===== Input records

/-! ### onEncl -/

section OnEncl
variable (e : Nat) (f : Enclave → Enclave)
@[simp] theorem onEncl_ct : (s.onEncl e f).ct = s.ct := rfl
@[simp] theorem onEncl_lt : (s.onEncl e f).lt = s.lt := rfl
@[simp] theorem onEncl_pwr : (s.onEncl e f).pwr = s.pwr := rfl
@[simp] theorem onEncl_harts : (s.onEncl e f).harts = s.harts := rfl
@[simp] theorem onEncl_mesh : (s.onEncl e f).mesh = s.mesh := rfl
@[simp] theorem onEncl_kp : (s.onEncl e f).kp = { s.kp with encl := tmod {} s.kp.encl e f } := rfl
@[simp] theorem onEncl_disp : (s.onEncl e f).disp = s.disp := rfl
@[simp] theorem onEncl_host : (s.onEncl e f).host = s.host := rfl
@[simp] theorem onEncl_rings : (s.onEncl e f).rings = s.rings := rfl
@[simp] theorem onEncl_lb : (s.onEncl e f).lb = s.lb := rfl
@[simp] theorem onEncl_cx : (s.onEncl e f).cx = s.cx := rfl
@[simp] theorem onEncl_mu : (s.onEncl e f).mu = s.mu := rfl
@[simp] theorem onEncl_sd : (s.onEncl e f).sd = s.sd := rfl
@[simp] theorem onEncl_ln : (s.onEncl e f).ln = s.ln := rfl
@[simp] theorem onEncl_up : (s.onEncl e f).up = s.up := rfl
@[simp] theorem onEncl_port : (s.onEncl e f).port = s.port := rfl
@[simp] theorem onEncl_aplic : (s.onEncl e f).aplic = s.aplic := rfl
@[simp] theorem onEncl_clock : (s.onEncl e f).clock = s.clock := rfl
@[simp] theorem onEncl_viol : (s.onEncl e f).viol = s.viol := rfl
@[simp] theorem onEncl_out : (s.onEncl e f).out = s.out := rfl
@[simp] theorem onEncl_free : (s.onEncl e f).free = s.free := rfl
@[simp] theorem onEncl_pending : (s.onEncl e f).pending = s.pending := rfl
end OnEncl

/-! ### onLine -/

section OnLine
variable (l : Nat) (f : LineState → LineState)
@[simp] theorem onLine_ct : (s.onLine l f).ct = s.ct := rfl
@[simp] theorem onLine_lt : (s.onLine l f).lt = s.lt := rfl
@[simp] theorem onLine_pwr : (s.onLine l f).pwr = s.pwr := rfl
@[simp] theorem onLine_harts : (s.onLine l f).harts = s.harts := rfl
@[simp] theorem onLine_mesh : (s.onLine l f).mesh = { s.mesh with lines := tmod {} s.mesh.lines l f } := rfl
@[simp] theorem onLine_kp : (s.onLine l f).kp = s.kp := rfl
@[simp] theorem onLine_disp : (s.onLine l f).disp = s.disp := rfl
@[simp] theorem onLine_host : (s.onLine l f).host = s.host := rfl
@[simp] theorem onLine_rings : (s.onLine l f).rings = s.rings := rfl
@[simp] theorem onLine_lb : (s.onLine l f).lb = s.lb := rfl
@[simp] theorem onLine_cx : (s.onLine l f).cx = s.cx := rfl
@[simp] theorem onLine_mu : (s.onLine l f).mu = s.mu := rfl
@[simp] theorem onLine_sd : (s.onLine l f).sd = s.sd := rfl
@[simp] theorem onLine_ln : (s.onLine l f).ln = s.ln := rfl
@[simp] theorem onLine_up : (s.onLine l f).up = s.up := rfl
@[simp] theorem onLine_port : (s.onLine l f).port = s.port := rfl
@[simp] theorem onLine_aplic : (s.onLine l f).aplic = s.aplic := rfl
@[simp] theorem onLine_clock : (s.onLine l f).clock = s.clock := rfl
@[simp] theorem onLine_viol : (s.onLine l f).viol = s.viol := rfl
@[simp] theorem onLine_out : (s.onLine l f).out = s.out := rfl
@[simp] theorem onLine_free : (s.onLine l f).free = s.free := rfl
@[simp] theorem onLine_pending : (s.onLine l f).pending = s.pending := rfl
end OnLine

/-! ### onSlice -/

section OnSlice
variable (i : Nat) (f : Slice → Slice)
@[simp] theorem onSlice_ct : (s.onSlice i f).ct = s.ct := rfl
@[simp] theorem onSlice_lt : (s.onSlice i f).lt = s.lt := rfl
@[simp] theorem onSlice_pwr : (s.onSlice i f).pwr = s.pwr := rfl
@[simp] theorem onSlice_harts : (s.onSlice i f).harts = s.harts := rfl
@[simp] theorem onSlice_mesh : (s.onSlice i f).mesh = { s.mesh with slices := tmod {} s.mesh.slices i f } := rfl
@[simp] theorem onSlice_kp : (s.onSlice i f).kp = s.kp := rfl
@[simp] theorem onSlice_disp : (s.onSlice i f).disp = s.disp := rfl
@[simp] theorem onSlice_host : (s.onSlice i f).host = s.host := rfl
@[simp] theorem onSlice_rings : (s.onSlice i f).rings = s.rings := rfl
@[simp] theorem onSlice_lb : (s.onSlice i f).lb = s.lb := rfl
@[simp] theorem onSlice_cx : (s.onSlice i f).cx = s.cx := rfl
@[simp] theorem onSlice_mu : (s.onSlice i f).mu = s.mu := rfl
@[simp] theorem onSlice_sd : (s.onSlice i f).sd = s.sd := rfl
@[simp] theorem onSlice_ln : (s.onSlice i f).ln = s.ln := rfl
@[simp] theorem onSlice_up : (s.onSlice i f).up = s.up := rfl
@[simp] theorem onSlice_port : (s.onSlice i f).port = s.port := rfl
@[simp] theorem onSlice_aplic : (s.onSlice i f).aplic = s.aplic := rfl
@[simp] theorem onSlice_clock : (s.onSlice i f).clock = s.clock := rfl
@[simp] theorem onSlice_viol : (s.onSlice i f).viol = s.viol := rfl
@[simp] theorem onSlice_out : (s.onSlice i f).out = s.out := rfl
@[simp] theorem onSlice_free : (s.onSlice i f).free = s.free := rfl
@[simp] theorem onSlice_pending : (s.onSlice i f).pending = s.pending := rfl
end OnSlice

/-! ### onChan -/

section OnChan
variable (c : Nat) (f : Channel → Channel)
@[simp] theorem onChan_ct : (s.onChan c f).ct = s.ct := rfl
@[simp] theorem onChan_lt : (s.onChan c f).lt = s.lt := rfl
@[simp] theorem onChan_pwr : (s.onChan c f).pwr = s.pwr := rfl
@[simp] theorem onChan_harts : (s.onChan c f).harts = s.harts := rfl
@[simp] theorem onChan_mesh : (s.onChan c f).mesh = s.mesh := rfl
@[simp] theorem onChan_kp : (s.onChan c f).kp = s.kp := rfl
@[simp] theorem onChan_disp : (s.onChan c f).disp = s.disp := rfl
@[simp] theorem onChan_host : (s.onChan c f).host = s.host := rfl
@[simp] theorem onChan_rings : (s.onChan c f).rings = s.rings := rfl
@[simp] theorem onChan_lb : (s.onChan c f).lb = s.lb := rfl
@[simp] theorem onChan_cx : (s.onChan c f).cx = s.cx := rfl
@[simp] theorem onChan_mu : (s.onChan c f).mu = s.mu := rfl
@[simp] theorem onChan_sd : (s.onChan c f).sd = { s.sd with chans := tmod {} s.sd.chans c f } := rfl
@[simp] theorem onChan_ln : (s.onChan c f).ln = s.ln := rfl
@[simp] theorem onChan_up : (s.onChan c f).up = s.up := rfl
@[simp] theorem onChan_port : (s.onChan c f).port = s.port := rfl
@[simp] theorem onChan_aplic : (s.onChan c f).aplic = s.aplic := rfl
@[simp] theorem onChan_clock : (s.onChan c f).clock = s.clock := rfl
@[simp] theorem onChan_viol : (s.onChan c f).viol = s.viol := rfl
@[simp] theorem onChan_out : (s.onChan c f).out = s.out := rfl
@[simp] theorem onChan_free : (s.onChan c f).free = s.free := rfl
@[simp] theorem onChan_pending : (s.onChan c f).pending = s.pending := rfl
end OnChan

/-! ### onSite -/

section OnSite
variable (n : Nat) (f : TripSite → TripSite)
@[simp] theorem onSite_ct : (s.onSite n f).ct = s.ct := rfl
@[simp] theorem onSite_lt : (s.onSite n f).lt = s.lt := rfl
@[simp] theorem onSite_pwr : (s.onSite n f).pwr = s.pwr := rfl
@[simp] theorem onSite_harts : (s.onSite n f).harts = s.harts := rfl
@[simp] theorem onSite_mesh : (s.onSite n f).mesh = s.mesh := rfl
@[simp] theorem onSite_kp : (s.onSite n f).kp = s.kp := rfl
@[simp] theorem onSite_disp : (s.onSite n f).disp = s.disp := rfl
@[simp] theorem onSite_host : (s.onSite n f).host = s.host := rfl
@[simp] theorem onSite_rings : (s.onSite n f).rings = s.rings := rfl
@[simp] theorem onSite_lb : (s.onSite n f).lb = s.lb := rfl
@[simp] theorem onSite_cx : (s.onSite n f).cx = s.cx := rfl
@[simp] theorem onSite_mu : (s.onSite n f).mu = s.mu := rfl
@[simp] theorem onSite_sd : (s.onSite n f).sd = { s.sd with sites := tmod {} s.sd.sites n f } := rfl
@[simp] theorem onSite_ln : (s.onSite n f).ln = s.ln := rfl
@[simp] theorem onSite_up : (s.onSite n f).up = s.up := rfl
@[simp] theorem onSite_port : (s.onSite n f).port = s.port := rfl
@[simp] theorem onSite_aplic : (s.onSite n f).aplic = s.aplic := rfl
@[simp] theorem onSite_clock : (s.onSite n f).clock = s.clock := rfl
@[simp] theorem onSite_viol : (s.onSite n f).viol = s.viol := rfl
@[simp] theorem onSite_out : (s.onSite n f).out = s.out := rfl
@[simp] theorem onSite_free : (s.onSite n f).free = s.free := rfl
@[simp] theorem onSite_pending : (s.onSite n f).pending = s.pending := rfl
end OnSite

/-! ### onLane -/

section OnLane
variable (n : Nat) (f : Lane → Lane)
@[simp] theorem onLane_ct : (s.onLane n f).ct = s.ct := rfl
@[simp] theorem onLane_lt : (s.onLane n f).lt = s.lt := rfl
@[simp] theorem onLane_pwr : (s.onLane n f).pwr = s.pwr := rfl
@[simp] theorem onLane_harts : (s.onLane n f).harts = s.harts := rfl
@[simp] theorem onLane_mesh : (s.onLane n f).mesh = s.mesh := rfl
@[simp] theorem onLane_kp : (s.onLane n f).kp = s.kp := rfl
@[simp] theorem onLane_disp : (s.onLane n f).disp = s.disp := rfl
@[simp] theorem onLane_host : (s.onLane n f).host = s.host := rfl
@[simp] theorem onLane_rings : (s.onLane n f).rings = s.rings := rfl
@[simp] theorem onLane_lb : (s.onLane n f).lb = s.lb := rfl
@[simp] theorem onLane_cx : (s.onLane n f).cx = s.cx := rfl
@[simp] theorem onLane_mu : (s.onLane n f).mu = s.mu := rfl
@[simp] theorem onLane_sd : (s.onLane n f).sd = s.sd := rfl
@[simp] theorem onLane_ln : (s.onLane n f).ln = { s.ln with tab := tmod {} s.ln.tab n f } := rfl
@[simp] theorem onLane_up : (s.onLane n f).up = s.up := rfl
@[simp] theorem onLane_port : (s.onLane n f).port = s.port := rfl
@[simp] theorem onLane_aplic : (s.onLane n f).aplic = s.aplic := rfl
@[simp] theorem onLane_clock : (s.onLane n f).clock = s.clock := rfl
@[simp] theorem onLane_viol : (s.onLane n f).viol = s.viol := rfl
@[simp] theorem onLane_out : (s.onLane n f).out = s.out := rfl
@[simp] theorem onLane_free : (s.onLane n f).free = s.free := rfl
@[simp] theorem onLane_pending : (s.onLane n f).pending = s.pending := rfl
end OnLane

/-! ### emit -/

section Emit
variable (e : OutEvent)
@[simp] theorem emit_ct : (s.emit e).ct = s.ct := rfl
@[simp] theorem emit_lt : (s.emit e).lt = s.lt := rfl
@[simp] theorem emit_pwr : (s.emit e).pwr = s.pwr := rfl
@[simp] theorem emit_harts : (s.emit e).harts = s.harts := rfl
@[simp] theorem emit_mesh : (s.emit e).mesh = s.mesh := rfl
@[simp] theorem emit_kp : (s.emit e).kp = s.kp := rfl
@[simp] theorem emit_disp : (s.emit e).disp = s.disp := rfl
@[simp] theorem emit_host : (s.emit e).host = s.host := rfl
@[simp] theorem emit_rings : (s.emit e).rings = s.rings := rfl
@[simp] theorem emit_lb : (s.emit e).lb = s.lb := rfl
@[simp] theorem emit_cx : (s.emit e).cx = s.cx := rfl
@[simp] theorem emit_mu : (s.emit e).mu = s.mu := rfl
@[simp] theorem emit_sd : (s.emit e).sd = s.sd := rfl
@[simp] theorem emit_ln : (s.emit e).ln = s.ln := rfl
@[simp] theorem emit_up : (s.emit e).up = s.up := rfl
@[simp] theorem emit_port : (s.emit e).port = s.port := rfl
@[simp] theorem emit_aplic : (s.emit e).aplic = s.aplic := rfl
@[simp] theorem emit_clock : (s.emit e).clock = s.clock := rfl
@[simp] theorem emit_viol : (s.emit e).viol = s.viol := rfl
@[simp] theorem emit_out : (s.emit e).out = e :: s.out := rfl
@[simp] theorem emit_free : (s.emit e).free = s.free := rfl
@[simp] theorem emit_pending : (s.emit e).pending = s.pending := rfl
end Emit

/-! ### Feeds and trouble bits of the power subsystem -/

@[simp] theorem onFeed_other (f : Feed) (g : FeedState → FeedState) :
    (s.onFeed f g).lt = s.lt ∧ (s.onFeed f g).up = s.up ∧ (s.onFeed f g).out = s.out ∧ (s.onFeed f g).pending = s.pending :=
  ⟨rfl, rfl, rfl, rfl⟩
@[simp] theorem psSet_pwr (b : Nat) : (psSet b s).pwr = { s.pwr with trouble := setBit s.pwr.trouble b } := rfl

/-! ### The interrupt sources that trouble bits raise -/

/-- An interrupt source changes the APLIC's pending bits and the outputs alone. -/
theorem aplic_eq (t : State) (n : Nat) :
    aplic t n = { t with aplic := (aplic t n).aplic, out := .aplic n :: t.out } := by
  unfold aplic
  split
  · rfl
  · split <;> rfl

theorem aplics_eq (l : List Nat) (t : State) :
    l.foldl aplic t = { t with aplic := (l.foldl aplic t).aplic, out := (l.map OutEvent.aplic).reverse ++ t.out } := by
  induction l generalizing t with
  | nil => rfl
  | cons n l ih => rw [List.foldl_cons, ih, aplic_eq]; simp

/-- Noting new trouble changes the notes of the present clock alone. -/
theorem noteRaised_eq (t : State) : noteRaised s t = { t with clock := (noteRaised s t).clock } := by
  unfold noteRaised
  split
  · rfl
  · split <;> rfl

@[simp] theorem noteRaised_self : noteRaised s s = s := by
  unfold noteRaised
  rw [if_pos rfl]

/-- New trouble changes nothing but the APLIC's pending bits, the notes of the present clock and the outputs. -/
theorem troubleEdges_eq (t : State) :
    troubleEdges s t = { t with
      aplic := (troubleEdges s t).aplic, clock := (troubleEdges s t).clock, out := (troubleEdges s t).out } := by
  unfold troubleEdges
  rw [aplics_eq, noteRaised_eq]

==========

** Exercise objective **
The lines to extract from the data above begin with the line containing "(s.onLane n f).port = s.port := rfl" and end with the line containing "e).mu = s.mu := rfl". Extract them exactly, including both.

** Result for this task **
@[simp] theorem onLane_port : (s.onLane n f).port = s.port := rfl
@[simp] theorem onLane_aplic : (s.onLane n f).aplic = s.aplic := rfl
@[simp] theorem onLane_clock : (s.onLane n f).clock = s.clock := rfl
@[simp] theorem onLane_viol : (s.onLane n f).viol = s.viol := rfl
@[simp] theorem onLane_out : (s.onLane n f).out = s.out := rfl
@[simp] theorem onLane_free : (s.onLane n f).free = s.free := rfl
@[simp] theorem onLane_pending : (s.onLane n f).pending = s.pending := rfl
end OnLane

/-! ### emit -/

section Emit
variable (e : OutEvent)
@[simp] theorem emit_ct : (s.emit e).ct = s.ct := rfl
@[simp] theorem emit_lt : (s.emit e).lt = s.lt := rfl
@[simp] theorem emit_pwr : (s.emit e).pwr = s.pwr := rfl
@[simp] theorem emit_harts : (s.emit e).harts = s.harts := rfl
@[simp] theorem emit_mesh : (s.emit e).mesh = s.mesh := rfl
@[simp] theorem emit_kp : (s.emit e).kp = s.kp := rfl
@[simp] theorem emit_disp : (s.emit e).disp = s.disp := rfl
@[simp] theorem emit_host : (s.emit e).host = s.host := rfl
@[simp] theorem emit_rings : (s.emit e).rings = s.rings := rfl
@[simp] theorem emit_lb : (s.emit e).lb = s.lb := rfl
@[simp] theorem emit_cx : (s.emit e).cx = s.cx := rfl
@[simp] theorem emit_mu : (s.emit e).mu = s.mu := rfl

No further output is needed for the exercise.